The Service Registry extends the service registry pattern [29] to support migration and replication. It allows service registration and discovery by service name/type via the organisation of running services’ endpoints according to service type. It also stores the location of services and their replicas, and if they are active. Whenever a microservice is migrated or replicated, the registry has to be notified to update the service’s information. The registry is deployed in its own container and can be replicated to enable faster queries.

The Register and discover services component is essential to microservices’ migration/replication and supports basic load balancing towards backend services. It has some contact points to the function of sidecars in the recent service mesh pattern [29], since it is coupled to a particular microservice to bridge its accesses. Namely, to support the use of the Service Registry features described above, each microservice in the adaptability system has to exist within an extended microservice wrapper container that also includes a Register and discover services component. For instance, in Fig. 2a, the e-uService A contains the uService A and a Register and discover services component. This latter component has the following functionalities: (a) registers its microservice creation/deletion in the service registry and updates the registry periodically to inform that the service is still active; (b) queries the endpoints of other services taking into account the location of its service, and in case of several equal possibilities (e.g. same edge node) chooses one endpoint at random, e.g. service A may access a local replica of B. The numbers in Fig. 2a illustrates the process when uService A wants to communicate with a service named B: to obtain an endpoint for B, A contacts the Register and discover services (1); the latter requests the (all possible) endpoint(s) from the Service Registry (2, 3), selects the best endpoint and sends it microservice A (4) that uses it to communicate with B (5).

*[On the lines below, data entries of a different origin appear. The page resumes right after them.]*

-- ==== Sys2Proof/Tests/Witness.lean ====
section
/-! SUPPORT. For each statement with hypotheses, concrete states and operands that meet them, clause by clause, at the boundary
values of the clause: witness_<statement>. -/

open Sys2Proof Sys2Proof.Machine

namespace Sys2Proof.Tests

/-- One form in each mode, over operand `a` and register X1. -/
def formIn (mode : Mode) (a : Addr) : Form := ⟨a, mode, .x1⟩

/-- The reset state with the word `w` at its PC and ACC given. -/
def atWord (w : Word) (acc : Word) : State := { State.reset.withFetchWord 24 w.toNat with acc := acc }

/-- The five mapped modes and the smallest and largest unmapped selector: the mode hypotheses of the instruction statements. -/
theorem witness_modes :
    (∀ p, (formIn .direct 0).mode ≠ .illegal p) ∧ (∀ p, (formIn .indexed 0xFFF).mode ≠ .illegal p) ∧
    (∀ p, (formIn .indirect 0xFFF).mode ≠ .illegal p) ∧ (∀ p, (formIn .indexedIndirect 0).mode ≠ .illegal p) ∧
    (∀ p, (formIn .immediate 0xFFF).mode ≠ .illegal p) ∧
    (∃ p, (formIn (.illegal 3) 0).mode = .illegal p) ∧ (∃ p, (formIn (.illegal 15) 0).mode = .illegal p) := by decide

theorem witness_DecodeOfEncodeIsTheInstruction :
    OpTable.wf [⟨3, 15, .emx⟩] = true ∧ (Instr.emx ⟨0xFFF, .illegal 15, .x3⟩).wf = true ∧
      encodeIn [⟨3, 15, .emx⟩] (.emx ⟨0xFFF, .illegal 15, .x3⟩) = some 0xFFFFFF := by decide

theorem witness_EncodeOfDecodeIsTheWord :
    decode OpTable.standard 0xFFFCFF = .instr (.jp ⟨0xFFF, .illegal 15, .x3⟩) := by decide

/-- Words with selectors 0, 1, 2, 4, 6 and the unmapped 3 and 15, and with index selects 0 to 3: SelectorGivesTheMode and
DecodeReadsTheFields. -/
theorem witness_DecodedWords :
    decode OpTable.standard 0x000400 = .instr (.ld ⟨0, .direct, .x0⟩) ∧
    decode OpTable.standard 0x000405 = .instr (.ld ⟨0, .immediate, .x1⟩) ∧
    decode OpTable.standard 0x00040A = .instr (.ld ⟨0, .indexed, .x2⟩) ∧
    decode OpTable.standard 0x000413 = .instr (.ld ⟨0, .indirect, .x3⟩) ∧
    decode OpTable.standard 0xFFF418 = .instr (.ld ⟨0xFFF, .indexedIndirect, .x0⟩) ∧
    decode OpTable.standard 0x00040C = .instr (.ld ⟨0, .illegal 3, .x0⟩) ∧
    decode OpTable.standard 0x00043C = .instr (.ld ⟨0, .illegal 15, .x0⟩) := by decide

theorem witness_UndefinedOpcodeHalts :
    OpTable.standard.lookup (catOf 0x000FC0) (opOf 0x000FC0) = none ∧ (atWord 0x000FC0 0).rs = .running ∧
      (atWord 0x000FC0 0).pc.toNat ≤ 4095 ∧ (atWord 0x000FC0 0).mem.read 0 = 0x000FC0 ∧
      (atWord 0x000FC0 0).cfg.opTable = OpTable.standard ∧
      ∀ p, (formOf 0x000FC0).mode ≠ .illegal p := by decide

theorem witness_PlainModesResolve :
    (Instr.st (formIn .immediate 5)).form = formIn .immediate 5 ∧
      (Instr.jp (formIn .immediate 5)).mnemonic ∈ [Mnemonic.st, .em, .stx, .emx, .j, .jz, .jn, .jp] := by decide

/-- Both moduli, in both indexed modes: IndexedModesResolve and IndexChangesTheAddress. -/
theorem witness_IndexedModes :
    State.reset.cfg.eaMod = .mod4096 ∧ (formIn .indexed 0xFFF).mode = .indexed ∧
    (formIn .indexedIndirect 0xFFF).mode = .indexedIndirect ∧
    ({ State.reset with cfg := { Config.default with eaMod := .mod4095 } } : State).cfg.eaMod = .mod4095 ∧
    (small 0 .x1 1 0 0).x.get .x1 ≠ State.reset.x.get .x1 := by decide

theorem witness_OperandValues :
    (formIn .immediate 0xFFF).mode = .immediate ∧ (formIn .direct 0xFFF).mode ≠ .immediate ∧
    Config.default.memVal = .low12 ∧ ({ Config.default with memVal := .high12 } : Config).memVal = .high12 ∧
    ({ Config.default with memVal := .full24 } : Config).memVal = .full24 := by decide

/-- A word of each opcode with every other field full: the encoding clause of each instruction statement. -/
theorem witness_opcodes :
    [0xFFF03F, 0xFFF07F, 0xFFF43F, 0xFFF47F, 0xFFF4BF, 0xFFF63F, 0xFFF67F, 0xFFF6BF, 0xFFF83F, 0xFFF87F, 0xFFF8BF,
      0xFFF8FF, 0xFFF93F, 0xFFF97F, 0xFFF9BF, 0xFFFA3F, 0xFFFA7F, 0xFFFABF, 0xFFFC3F, 0xFFFC7F, 0xFFFCBF, 0xFFFCFF].map
      (fun w : Word => w.extractLsb' 6 6) =
    [0x00, 0x01, 0x10, 0x11, 0x12, 0x18, 0x19, 0x1A, 0x20, 0x21, 0x22, 0x23, 0x24, 0x25, 0x26, 0x28, 0x29, 0x2A, 0x30, 0x31,
      0x32, 0x33] := by decide

/-- The accumulator tests at their boundaries, and the canonical memories: StStoresTheAccumulator, EmExchangesTheAccumulator,
StxStoresTheIndexRegister, EmxExchangesTheIndexRegister, JumpIfZero, JumpIfNegative, JumpIfNonNegative. -/
theorem witness_accumulators_and_memories :
    (small 0xFFF .x0 0 0xFFF 0xFFFFFF).mem.wf = true ∧ (small 0x1000 .x0 0 0 1).mem.wf = true ∧
    State.reset.cfg.memVal = .low12 ∧ (small 0 .x0 0 0 0).acc.toNat = 0 ∧ (small 1 .x0 0 0 0).acc.toNat ≠ 0 ∧
    2 ^ 23 ≤ (small 0x800000 .x0 0 0 0).acc.toNat ∧ (small 0x7FFFFF .x0 0 0 0).acc.toNat < 2 ^ 23 := by decide

theorem witness_HaltEndsTheRun :
    (atWord 0xFFF000 0).rs = .running ∧ (atWord 0xFFF000 0).pc.toNat ≤ 4095 ∧
      decode (atWord 0xFFF000 0).cfg.opTable ((atWord 0xFFF000 0).mem.read 0) = .instr (.halt ⟨0xFFF, .direct, .x0⟩) := by
  decide

theorem witness_JumpSetsTheProgramCounter :
    (small 0 .x2 0xFFF 0 0).x.get .x2 = 0xFFF#12 ∧ State.reset.cfg.eaMod = .mod4096 ∧
    (atWord 0x000C00 0).rs = .running ∧ (atWord 0x000C00 0).pc.toNat = (0 : Addr).toNat ∧
      decode (atWord 0x000C00 0).cfg.opTable ((atWord 0x000C00 0).mem.read 0) = .instr (.j ⟨0, .direct, .x0⟩) := by decide

/-- One instruction of each frame answers a next state; the rejected form of a store is not RUNNING. -/
theorem witness_frames :
    (Instr.ld (formIn .direct 5)).mnemonic ∈ [Mnemonic.ld, .add, .sub, .clr, .com, .and, .or, .xor] ∧
    (Instr.clrx (formIn .direct 5)).mnemonic ∈ [Mnemonic.ldx, .addx, .subx, .clrx] ∧
    (Instr.st (formIn .direct 5)).mnemonic ∈ [Mnemonic.st, .em, .stx, .emx] ∧
    (Instr.jz (formIn .direct 5)).mnemonic ∈ [Mnemonic.halt, .nop, .j, .jz, .jn, .jp] ∧
    State.reset.mem.wf = true ∧ State.reset.resolve (formIn .direct 5) = some 5 ∧ (6 : Nat) ≠ (5 : Addr).toNat ∧
    (nextOf (exec (.ld (formIn .direct 5)) State.reset)).isSome = true ∧
    (nextOf (exec (.clrx (formIn .direct 5)) State.reset)).isSome = true ∧
    (nextOf (exec (.jz (formIn .direct 5)) State.reset)).isSome = true ∧
    (nextOf (exec (.st (formIn .immediate 5)) State.reset)).map (·.rs) = some (.halted .illegalAddressingMode) := by decide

Load Balancing Service Requests: The Load Balancer component distributes client requests towards a microservice’s replicas to adjust their load. Clients access a load balancer preferably in their own region and only the calls to a frontend microservice are balanced. Yet the load balancer can be replicated to the same regions as the frontend replicas to level the load at each location. All load balancers’ replicas have access to all service replicas regardless their location, allowing them to redirect accesses when a region has no replicas or the local ones are overloaded. Figure 3a represents an extended microservice e-uS A with a single replica and a single load balancer in the cloud. Figure 3b shows a scenario with the e-uS A and the load balancer replicated in two regions. The Load Balancer \(\#\)1 serves the clients in the USA and gives priority to the e-uS A replicas \(\#\)1 and \(\#\)2 in the same region. However, it redirects the requests to the replica \(\#\)3 located at an edge node, in case the first two microservices become overloaded. The replica selection algorithm uses (i) the Least Connections method and (ii) a weight assigned to each replica to privilege replicas in the same region/location as the load balancer. The choice was tuned based on the number of each replica’s active connections and its weight, to access less loaded replicas but also to reduce clients’ communication with remote replicas. E.g. the closest replica may still be chosen if its connections’ number is just slightly higher than a farther one.

2.2 Adaptation Process and Migration/Replication Scenarios

To respond to services’ and nodes’ overload and comply to the applications’ QoS requirements, the adaptation process uses migration and horizontal scalability of services/nodes for the system’s dynamic reconfiguration, instead of vertical scalability (increase a VM’s capacity). The creation of multiple service/node replicas allows a simpler and faster management process, e.g. replicating a pre-existing service with the same resources, and, above all, supports large-scale scalability via replica deployment onto geographically dispersed edges devices.

Fig. 3.
figure 3

Function of the load balancer: (a) cloud only, (b) replicas in cloud/edge.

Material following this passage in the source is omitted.